Patricia Cunningham hosts a Saturday morning radio show addressing the concerns of black and other minority communities in the Las Vegas Valley. On the candidacy of Barack Obama, she says she hopes, regardless of the outcome, that children have gotten the message that they can accomplish anything.

Beyond the Sun

After 17 years at KCEP 88.1-FM, Patricia Cunningham’s voice is among the most familiar on the Las Vegas Valley’s airwaves. Since 1996, she has hosted a talk show Saturday mornings addressing issues of importance to black and other minority listeners in the valley. We catch up with Cunningham a month before the nation will have its first chance at electing a black president.

How do you see the role of black leadership?

It’s important, but I think it’s been overrated. I think if there were more emphasis on family responsibility, including the issue of absentee fathers, rather than on the “strong leader,” we would see a drastic change in the black community.

So you agree with Bill Cosby?

The male role model is not there. No one could disagree with that message.

How important is Barack Obama’s candidacy for black people?

You know, so many people have hung their hopes on Obama’s campaign that it makes you ask, what did they believe before? It sort of brings their hopelessness into relief. I’d like to make sure that we’ve instilled the hope of being able to achieve anything in our children whether he wins or not.

How do you see black leaders in the Las Vegas Valley?

The days of the African-American leader who only represents African-Americans are gone.
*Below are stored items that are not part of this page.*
-- ==== Sys2Proof/Word.lean ====
section
/-!
DEFINITION. The types of the values the hardware holds and moves: bytes, instruction words, the fields of an instruction
word, and register values of the width XLEN (spec/00_scope.md R3, spec/10_state.md R11).
-/

namespace Sys2Proof

/-- A byte is 8 bits (R30). -/
abbrev Byte := BitVec 8

/-- An instruction word is 32 bits (R50). -/
abbrev InstrWord := BitVec 32

/-- The 5-bit index of a general register (R11). -/
abbrev RegIndex := BitVec 5

/-- The 12-bit immediate field of ADDI, as the decoder delivers it (R54, R74). -/
abbrev Imm12 := BitVec 12

/-- The two legal values of the parameter XLEN (R3). -/
inductive Xlen where
  | w32
  | w64
deriving DecidableEq, Repr

/-- The register width in bits (R3). -/
def Xlen.bits : Xlen → Nat
  | .w32 => 32
  | .w64 => 64

/-- A register value: XLEN bits (R11). -/
abbrev Word (n : Xlen) : Type := BitVec n.bits

end Sys2Proof
end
They have to be able to work with other groups of people, since your constituents are not going to be all black, even on the west side, where so many Hispanics have moved in.

Why do you think so many nonprofit organizations with public money to help the poor, particularly in the black community, have had problems with finances and programs?

I think social programs became too much of a source of employment over the years and lost their focus on alleviating problems, especially poverty. There’s been too much sugarcoating of this.

What has changed in the valley’s black community during the past 20 years?

The 13, 14 square blocks on the west side may still be the hub of the black community — especially through the churches — but blacks now live all over, with all kinds of expertise, from the middle and upper-middle class. The media doesn’t cover this much; these voices are not being heard and often work behind the scenes.